Back to a more pleasant present. My book got officially released on Tuesday, May 12th. That’s a big deal for me. I did a few interviews and got a few more coming up. And just this week, I got a real good write-up in two online publications. Both were written interviews. The first was in The Christian Post. The second was my good friend Erik Wesner’s blog, Amish America.

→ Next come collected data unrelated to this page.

/-- R168, R169: in RUN the stand-in stage writes the steps at the cycle position, in list order, to the stand-in-owned channels of
their masks, with cuts, and advances; the advance that reaches the cycle length begins a CYCLE program again and ends a ONCE
program. That the end of a cycle is also an event of its own, and nothing when it is not due, is the model's choice (log 5). -/
def Obligations.ProgramsRunThroughTheirCycle : Prop :=
  ∀ s : State,
    let ended : Image → State → State := fun x u => u.setStand (match x.mode with
      | .cycle => { u.stand with pos := 0 }
      | .once => { u.stand with state := .ended, pos := x.length })
    standStage s =
      (match s.stand.state, s.stand.active with
        | .run, some x =>
          let t := (x.steps.filter fun y => y.offset == s.stand.pos).foldl
            (fun u y =>
              cutEverywhere (y.mask &&& ownedMask u) (u.setChans (written (y.mask &&& ownedMask u) y.kind u.chans))) s
          if s.stand.pos + 1 = x.length then ended x t else t.setStand { s.stand with pos := s.stand.pos + 1 }
        | _, _ => s) ∧
    exec .standinCycleEnd s =
      .next (match s.stand.active with
        | none => s
        | some x =>
          if Ticking s ∧ s.stand.state = .run ∧ s.stand.pos + 1 = x.length then settle (ended x s) else s)

/-! ## Warden-millisecond events -/

/-- R26, R38, R195: a warden-millisecond event runs its seven steps while the port is ready, moves only the counter until then, and
does nothing while a reset is in effect; nCS found high lets a pending soft reset take effect first (log 7). -/
def Obligations.WardenMillisecondsRunTheirSteps : Prop :=
  ∀ (ms : MsInputs) (s : State),
    (s.sys.softPending = true ∧ ms.pins.nCs = true →
      exec (.wardenMsEvent ms) s = .next (met ms.pins (takeReset .soft s))) ∧
    (¬(s.sys.softPending = true ∧ ms.pins.nCs = true) →
      let m := met ms.pins s
      exec (.wardenMsEvent ms) s =
        .next (match s.sys.phase with
          | .inReset => m
          | .poweringUp _ => (msCounted 1 m).setTime { (msCounted 1 m).time with xinSeen := s.time.xinSeen || ms.xinEdge }
          | .ready =>
            let before := fsafeSampled (monitored ms.xinEdge m)
            let after := wardenAdvanced before
            let timed := if PulseStarts before then after else after.setWard { after.ward with hrst := after.ward.hrst - 1 }
            settle (storeStep (s.store.engine != .idle) ms.takes (lifetimeCounted timed))))

/-- R19, R28, R144, R150: the ends of the window's lifetime, of a closed phase and of the nHRST pulse, and clock substitution, each
when it is due at a ready port. That each of these steps is also an event of its own, and nothing when it is not due, is the
model's choice (log 5). -/
def Obligations.DueStepsTakePlace : Prop :=
  ∀ s : State,
    exec .confirmWindowExpiry s =
      .next (if s.sys.phase = .ready ∧ ∃ w, s.port.window = some w ∧ w.remaining ≤ 1 then
        settle (s.setPort { s.port with window := none }) else s) ∧
    exec .closedPhaseEnd s =
      .next (if s.sys.phase = .ready ∧ s.ward.armed = true ∧ s.ward.closedPhase = true ∧
          s.ward.elapsed + 1 = s.ward.tMin then
        settle (s.setWard { s.ward with elapsed := s.ward.tMin }) else s) ∧
    exec .nhrstPulseEnd s =
      .next (if s.sys.phase = .ready ∧ s.ward.hrst = 1 then settle (s.setWard { s.ward with hrst := 0 }) else s) ∧
    exec .clockSubst s =
      .next (if s.sys.phase = .ready ∧ ReferenceLost s then settle (substituted s) else s)
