/-! ## Executed commands (R12, R17) -/

/-- No soft reset waits while a command is executed. -/
theorem served_softPending {f : Frame} {s : State} (h : Served f s) : (met f.pins s).sys.softPending = false := by
  obtain ⟨⟨-, soft, -⟩, -⟩ := h
  exact soft

/-- R12: an executed command that its block answers OK, and that opens no window. -/
theorem serveCommand_done {body : List Byte → State → Reply} {f : Frame} {s u : State} {payload : List Byte}
    (h : Served f s) (reply : body f.params (met f.pins s) = done payload u) (soft : u.sys.softPending = false)
    (inputs : u.pins.inputs = f.pins) : serveCommand (plain body) f s = granted f payload u := by
  have e : (plain body).body f.params (met f.pins s) = done payload u := reply
  rw [serveCommand_served _ f s h (by rw [e]; exact soft) (by rw [e]; exact inputs), e]
  rfl

/-- R17: an executed command that its block refuses. -/
theorem serveCommand_fail {body : List Byte → State → Reply} {f : Frame} {s : State} {st : Status}
    (h : Served f s) (reply : body f.params (met f.pins s) = fail st (met f.pins s)) (hst : st ≠ .ok) :
    serveCommand (plain body) f s = refusedWith f st s := by
  have e : (plain body).body f.params (met f.pins s) = fail st (met f.pins s) := reply
  rw [serveCommand_served _ f s h (by rw [e]; exact served_softPending h) (by rw [e]; rfl), e]
  simp [fail, hst, refusedWith]

/-- A reading command, by what its block answers without parameters and with some. -/
theorem reads_of_body {body : List Byte → State → Reply} {row : Frame → Instr} {f : Frame} {s : State}
    {payload : List Byte} (h : Served f s) (meaning : exec (row f) s = .next (serveCommand (plain body) f s))
    (none : body [] (met f.pins s) = done payload (met f.pins s))
    (some : ∀ b l, body (b :: l) (met f.pins s) = fail .format (met f.pins s)) : Reads row f s payload := by
  rw [Reads, meaning]
  cases hp : f.params with
  | nil => rw [if_pos rfl, serveCommand_done (u := met f.pins s) h (by rw [hp]; exact none) (served_softPending h) rfl]
  | cons b l => rw [if_neg (by simp), serveCommand_fail h (by rw [hp]; exact some b l) (by decide)]

/-! ## TIME.READ, CUE.STATUS and SYS.STATUS (R31, R83, R203) -/

/-- Two bits as a byte, bit 1 first. -/
theorem packBits_two (b1 b0 : Bool) : Bits (packBits [b1, b0]) [b0, b1] := by
  cases b1 <;> cases b0 <;> unfold Bits <;> decide

/-- R196: the bits of a set of reset kinds. -/
theorem resetSet_bits (r : ResetSet) : Bits r.code [r.powerOn, r.brownout, r.pin, r.soft] := by
  obtain ⟨a, b, c, d⟩ := r
  cases a <;> cases b <;> cases c <;> cases d <;> unfold Bits <;> decide

theorem countWait_eq (code : Byte) (s : State) : countWait code s = slotsIn code s := by
  unfold countWait slotsIn
  congr 1
  funext n
  cases s.cueAt n <;> rfl

theorem wardenCode_eq (w : Warden) : wardenCode w = wardenState w := by
  unfold wardenCode wardenState
  cases w.armed <;> cases w.closedPhase <;> simp

theorem cmdSysStatus_nil (s : State) :
    cmdSysStatus [] s = done (be16 s.port.errors ++
      [s.sys.causes.code, s.stand.state.code, wardenState s.ward, s.store.engine.code, byteB s.time.running,
        s.sys.outcome.code,
        match s.port.window with | none => 0x00 | some w => w.kind.code,
        match s.port.window with | none => 0x00 | some w => byteN w.remaining,
        byteN ((List.finRange 48).countP fun n => (s.cueAt n).isNone)]) s := by
  rw [← wardenCode_eq]
  cases h : s.port.window <;> simp [cmdSysStatus, h, freeSlots]

/-- Settles O14: each of the three reports is its command's reply on the state that the frame met. -/
theorem timeCueAndSystemStatusReport : Obligations.TimeCueAndSystemStatusReport := by
  unfold Obligations.TimeCueAndSystemStatusReport
  intro f s h
  refine ⟨⟨_, packBits_two s.time.refOld s.time.refNew, ?_⟩, ?_, ⟨_, resetSet_bits s.sys.causes, ?_⟩⟩
  · exact reads_of_body (body := cmdTimeRead) h rfl rfl fun _ _ => rfl
  · refine reads_of_body (body := cmdCueStatus) h rfl ?_ fun _ _ => rfl
    simp only [cmdCueStatus, countWait_eq]
    rfl
  · exact reads_of_body (body := cmdSysStatus) h rfl (cmdSysStatus_nil _) fun _ _ => rfl

/-! ## TIME.RUN, TIME.STOP, TIME.SET, TIME.RATE and TIME.RESTORE (R29, R30, R33 to R35) -/

section
variable {f : Frame} {s : State} (h : Served f s)
include h

/-- A command of group TIME that is answered OK sets nothing but the timebase. -/
theorem serveCommand_setsTime {body : List Byte → State → Reply} {x : Timebase}
    (reply : body f.params (met f.pins s) = done [] ((met f.pins s).setTime x)) :
    serveCommand (plain body) f s = granted f [] ((met f.pins s).setTime x) :=
  serveCommand_done h reply (served_softPending h) rfl

/-- R33. -/
theorem timeRun_served :
    serveCommand (plain cmdTimeRun) f s =
      if f.params ≠ [] then refusedWith f .format s
      else if s.time.running = true then refusedWith f .state s
      else granted f [] ((met f.pins s).setTime { s.time with running := true, divider := 0 }) := by
  have running : (met f.pins s).time = s.time := rfl
  cases hp : f.params with
  | cons b l => exact serveCommand_fail h (by rw [hp]; rfl) (by decide)
  | nil =>
    rw [if_neg (by simp)]
    split
    next hr => exact serveCommand_fail h (by rw [hp, cmdTimeRun, running, if_pos hr]) (by decide)
    next hr => exact serveCommand_setsTime h (by rw [hp, cmdTimeRun, running, if_neg hr])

And through it all, the struggle continues for some semblance of the old traditions. There is Covid, there’s my book release, there are riots in the streets, and there is the terrifying noise you hear when the world is crumpling to ashes on every side. Through the darkness comes a bright little sliver of light. My nephew, Clifford Wagler, is getting married. He’s the youngest son of my brother and his wife, Stephen and Wilma Wagler. Clifford was always a bit shy until he met this one particular, lovely girl. Esther King, that’s her name. The two of them have been inseparable for over a year, now. Their wedding is planned for late June. Less than a month.

Clifford and Esther

A few weeks ago, Clifford and Esther brought me supper one Sunday night. It was nice, that they paid a bit of attention to the crotchety old uncle. Esther had cooked up a delicious meal, and afterward, we went for a ride in Amish Black II. Life rolls on through everything. I mean, so far, it has. It is beautiful to see a young couple walking forward with all the hope and faith and optimism that young couples have. Congratulations from the extended family, Clifford and Esther. We wish you every blessing.

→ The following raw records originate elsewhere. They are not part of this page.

-- ==== Sys2Proof/Syntax.lean ====
section
/-!
DEFINITION. The instructions: one constructor per row of spec/opcode_table.json (spec/30_encoding.md R74).
-/

namespace Sys2Proof

/-- The 34 instructions. `x`, `y` are register numbers, `kk` a byte immediate, `nnn` a 12-bit address, `n` a count
of sprite rows (spec/30_encoding.md R71, R73). The low nibble of classes 5 and 9 is no operand: it is not examined
(R79; log 15). -/
inductive Instr where
  /-- `00E0` `CLS`. -/
  | cls
  /-- `00EE` `RET`. -/
  | ret
  /-- `1nnn` `JP nnn`. -/
  | jp (nnn : Addr12)
  /-- `2nnn` `CALL nnn`. -/
  | call (nnn : Addr12)
  /-- `3xkk` `SE Vx, kk`. -/
  | seImm (x : Reg) (kk : Byte)
  /-- `4xkk` `SNE Vx, kk`. -/
  | sneImm (x : Reg) (kk : Byte)
  /-- `5xy_` `SE Vx, Vy`. -/
  | seReg (x y : Reg)
  /-- `6xkk` `LD Vx, kk`. -/
  | ldImm (x : Reg) (kk : Byte)
  /-- `7xkk` `ADD Vx, kk`. -/
  | addImm (x : Reg) (kk : Byte)
  /-- `8xy0` `LD Vx, Vy`. -/
  | ldReg (x y : Reg)
  /-- `8xy1` `OR Vx, Vy`. -/
  | or (x y : Reg)
  /-- `8xy2` `AND Vx, Vy`. -/
  | and (x y : Reg)
  /-- `8xy3` `XOR Vx, Vy`. -/
  | xor (x y : Reg)
  /-- `8xy4` `ADD Vx, Vy`. -/
  | addReg (x y : Reg)
  /-- `8xy5` `SUB Vx, Vy`. -/
  | sub (x y : Reg)
  /-- `8xy6` `SHR Vx, Vy`. -/
  | shr (x y : Reg)
  /-- `8xy7` `SUBN Vx, Vy`. -/
  | subn (x y : Reg)
  /-- `8xyE` `SHL Vx, Vy`. -/
  | shl (x y : Reg)
  /-- `9xy_` `SNE Vx, Vy`. -/
  | sneReg (x y : Reg)
  /-- `Annn` `LD I, nnn`. -/
  | ldI (nnn : Addr12)
  /-- `Bnnn` `JP V0, nnn`. -/
  | jpV0 (nnn : Addr12)
  /-- `Cxkk` `RND Vx, kk`. -/
  | rnd (x : Reg) (kk : Byte)
  /-- `Dxyn` `DRW Vx, Vy, n`. -/
  | drw (x y : Reg) (n : Nat)
  /-- `Ex9E` `SKP Vx`. -/
  | skp (x : Reg)
  /-- `ExA1` `SKNP Vx`. -/
  | sknp (x : Reg)
  /-- `Fx07` `LD Vx, DT`. -/
  | ldVxDt (x : Reg)
  /-- `Fx0A` `LD Vx, K`. -/
  | ldVxK (x : Reg)
  /-- `Fx15` `LD DT, Vx`. -/
  | ldDtVx (x : Reg)
  /-- `Fx18` `LD ST, Vx`. -/
  | ldStVx (x : Reg)
  /-- `Fx1E` `ADD I, Vx`. -/
  | addI (x : Reg)
  /-- `Fx29` `LD F, Vx`. -/
  | ldF (x : Reg)
  /-- `Fx33` `LD B, Vx`. -/
  | ldB (x : Reg)
  /-- `Fx55` `LD [I], Vx`. -/
  | storeRegs (x : Reg)
  /-- `Fx65` `LD Vx, [I]`. -/
  | loadRegs (x : Reg)
  deriving DecidableEq, Repr

end Sys2Proof
end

  1. Congratulations on the book. I am looking forward to reading it.

    Comment by Rosanna F. — May 29, 2020 @ 7:42 pm

  2. Ira, what an amazing book, many sorrows have crossed your path, and we are all fixing what is broken, the task of a lifetime, I’m so proud of you! I saw you as a broken man, but see what THE POTTER has mended!!!

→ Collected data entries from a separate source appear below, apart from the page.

/-- spec/70_reset_and_hazards.md section 4 (the convention is decision D26, from general knowledge): at a jump to itself a
`Step`, free or queued, leaves every piece of state as it was, but for the model's inbox, clock and record of the inputs
of the step (`s0` is `s` with them taken, log 1, 2). -/
def Obligations.FinishedProgramStays : Prop :=
  ∀ s s0 : State, s.programEnded → s.fetchable → s.takesStep s0 → step s = .next s0

/-- spec/10_state.md R30 (the latch is decision D14, D29; log 8): while halted no event but `Reset` changes the machine,
and `Present` clears the dirty tracking only. -/
def Obligations.HaltedCoreKeepsItsState : Prop :=
  ∀ (s t : State), s.halted ≠ none → (∀ rom rest, s.inbox ≠ .reset rom :: rest) → step s = .next t →
    t = { s with inbox := s.inbox.tail, replies := t.replies, ended := t.ended,
                 display := { t.display with fb := s.display.fb } } ∧
    ((∀ rest, s.inbox ≠ .present :: rest) → t.display = s.display)

/-! ### The whole machine -/

/-- The invariant holds in the reset state. -/
def Obligations.InvariantHoldsAtReset : Prop := State.reset.Inv

/-- spec/10_state.md R36: from every state of the invariant, whatever event comes next, a step that gives a next state
gives one of the invariant. -/
def Obligations.StepKeepsTheInvariant : Prop := ∀ s t : State, s.Inv → step s = .next t → t.Inv

/-- Which instruction can write which piece of state, over all 34: memory, the display, the stack, `I`, the timers, the
wait and the fault latch each have the writers the spec names (spec/20_memory.md R50, spec/10_state.md R22 to R30,
spec/45_display.md R219), and no instruction writes the keys or the configuration. -/
def Obligations.InstructionsWriteOnlyTheirState : Prop :=
  ∀ (ins : Instr) (s t : State), exec ins s = .next t →
    (t.cfg = s.cfg ∧ t.keys = s.keys ∧ t.inbox = s.inbox ∧ t.replies = s.replies ∧ t.ended = s.ended ∧
      t.stepRnd = s.stepRnd) ∧
    ((∃ a, t.readByte a ≠ s.readByte a) → ∃ x, ins = .ldB x ∨ ins = .storeRegs x) ∧
    (t.display ≠ s.display → ins = .cls ∨ ∃ x y n, ins = .drw x y n) ∧
    (t.stack ≠ s.stack → ins = .ret ∨ ∃ nnn, ins = .call nnn) ∧
    (t.i ≠ s.i → (∃ nnn, ins = .ldI nnn) ∨ ∃ x, ins = .addI x ∨ ins = .ldF x ∨ ins = .storeRegs x ∨ ins = .loadRegs x) ∧
    (t.dt ≠ s.dt → ∃ x, ins = .ldDtVx x) ∧
    (t.st ≠ s.st ∨ t.audio ≠ s.audio → ∃ x, ins = .ldStVx x) ∧
    (t.wait ≠ s.wait → ∃ x, ins = .ldVxK x) ∧
    (t.halted ≠ s.halted → ins = .ret ∨ (∃ nnn, ins = .call nnn) ∨ (∃ x y n, ins = .drw x y n) ∨
      ∃ x, ins = .ldF x ∨ ins = .ldB x ∨ ins = .storeRegs x ∨ ins = .loadRegs x)

/-- spec/10_state.md R20, R21: no instruction changes a general register but its destinations and, where it writes a flag,
VF; a flag write leaves 0 or 1, unless the instruction faulted before it. -/
def Obligations.RegisterAndFlagWriters : Prop :=
  ∀ (ins : Instr) (s t : State), exec ins s = .next t →
    (∀ r, r ∉ ins.destinations → (r = vf → ins.writesFlag s.cfg = false) → t.getV r = s.getV r) ∧
    (ins.writesFlag s.cfg = true →
      t.getV vf = 0 ∨ t.getV vf = 1 ∨ t.halted ≠ none ∧ t.v = s.v)

/-- spec/10_state.md R27: the dirty tracking and what was returned to the host never influence anything else: two states
that differ only there take steps to states that differ only there, and stop alike. -/
def Obligations.DirtyTrackingIsNotObservable : Prop :=
  ∀ s t : State, s.sameView t →
    (∀ s', step s = .next s' → ∃ t', step t = .next t' ∧ s'.sameView t') ∧
    (∀ f, step s = .fault f → step t = .fault f) ∧ ∀ r, step s = .refused r → step t = .refused r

    A line in some book I read is : Life that we live, we live it forward, but understand it backward.

    Every mothers compassionate heart will want to reach out to you, to comfort in some way, to say good boy!! Because in side every man is a little boy that just wants to be loved. And this old Momma is sending you lots of love, for what it is worth.

    She too had to be broken , but HE wounds us ,so that HE can heal us ,Hosea 6:1
    Dumped with 5 children to raise ,35 years ago , the children are all grown and gone ,but we are survivors , and I am so proud of you , writing that book was the best medicine , so never loose heart , you did a wonderful job.


    Comment by Georgia Pearson — May 30, 2020 @ 9:46 am

  3. PS. May you always find a really good cup of coffee.

    Comment by Georgia Pearson — May 30, 2020 @ 10:38 am

  4. I loved the book. But, Amazon isn’t good for leaving reviews. I bought mine on Kindle – I’ll keep looking for a link. I don’t remember when I’ve read a book that I enjoyed as much. I could relate to the journey.

    Comment by Rhoda — May 30, 2020 @ 11:13 am

  5. Congratulations on your book release. I ordered it last night and it will arrive on Monday. I am looking forward to reading it, I’ve always enjoyed everything you’ve written in your unique style.

    Comment by Susan C — May 30, 2020 @ 12:30 pm

  6. So proud of you. I’ve got a copy in hand and can’t wait to get started. I decided to read the first book again though, as a refresher. I’m going up to Jamesport, MO, in a couple weeks if you want me to take any and give them out. The girl running the place where we’re staying, Arbor House (Marie Graber) is former Amish. Hope to see you this summer! Congrats, buddy.

    Comment by Beth Russo — May 30, 2020 @ 2:08 pm

  7. I just read both your book in two day could not put them down. So proud that you could always walk. Just keep walking, love that. You truly are inspiration to many I am sure. I really wish all the best the life has to offer. Thank you for writing your books looking forward to hearing about your Dad’s memoirs as well. Love the strength and courage it took to leave and the family ties that bind us together. Thank you for you inspiring books.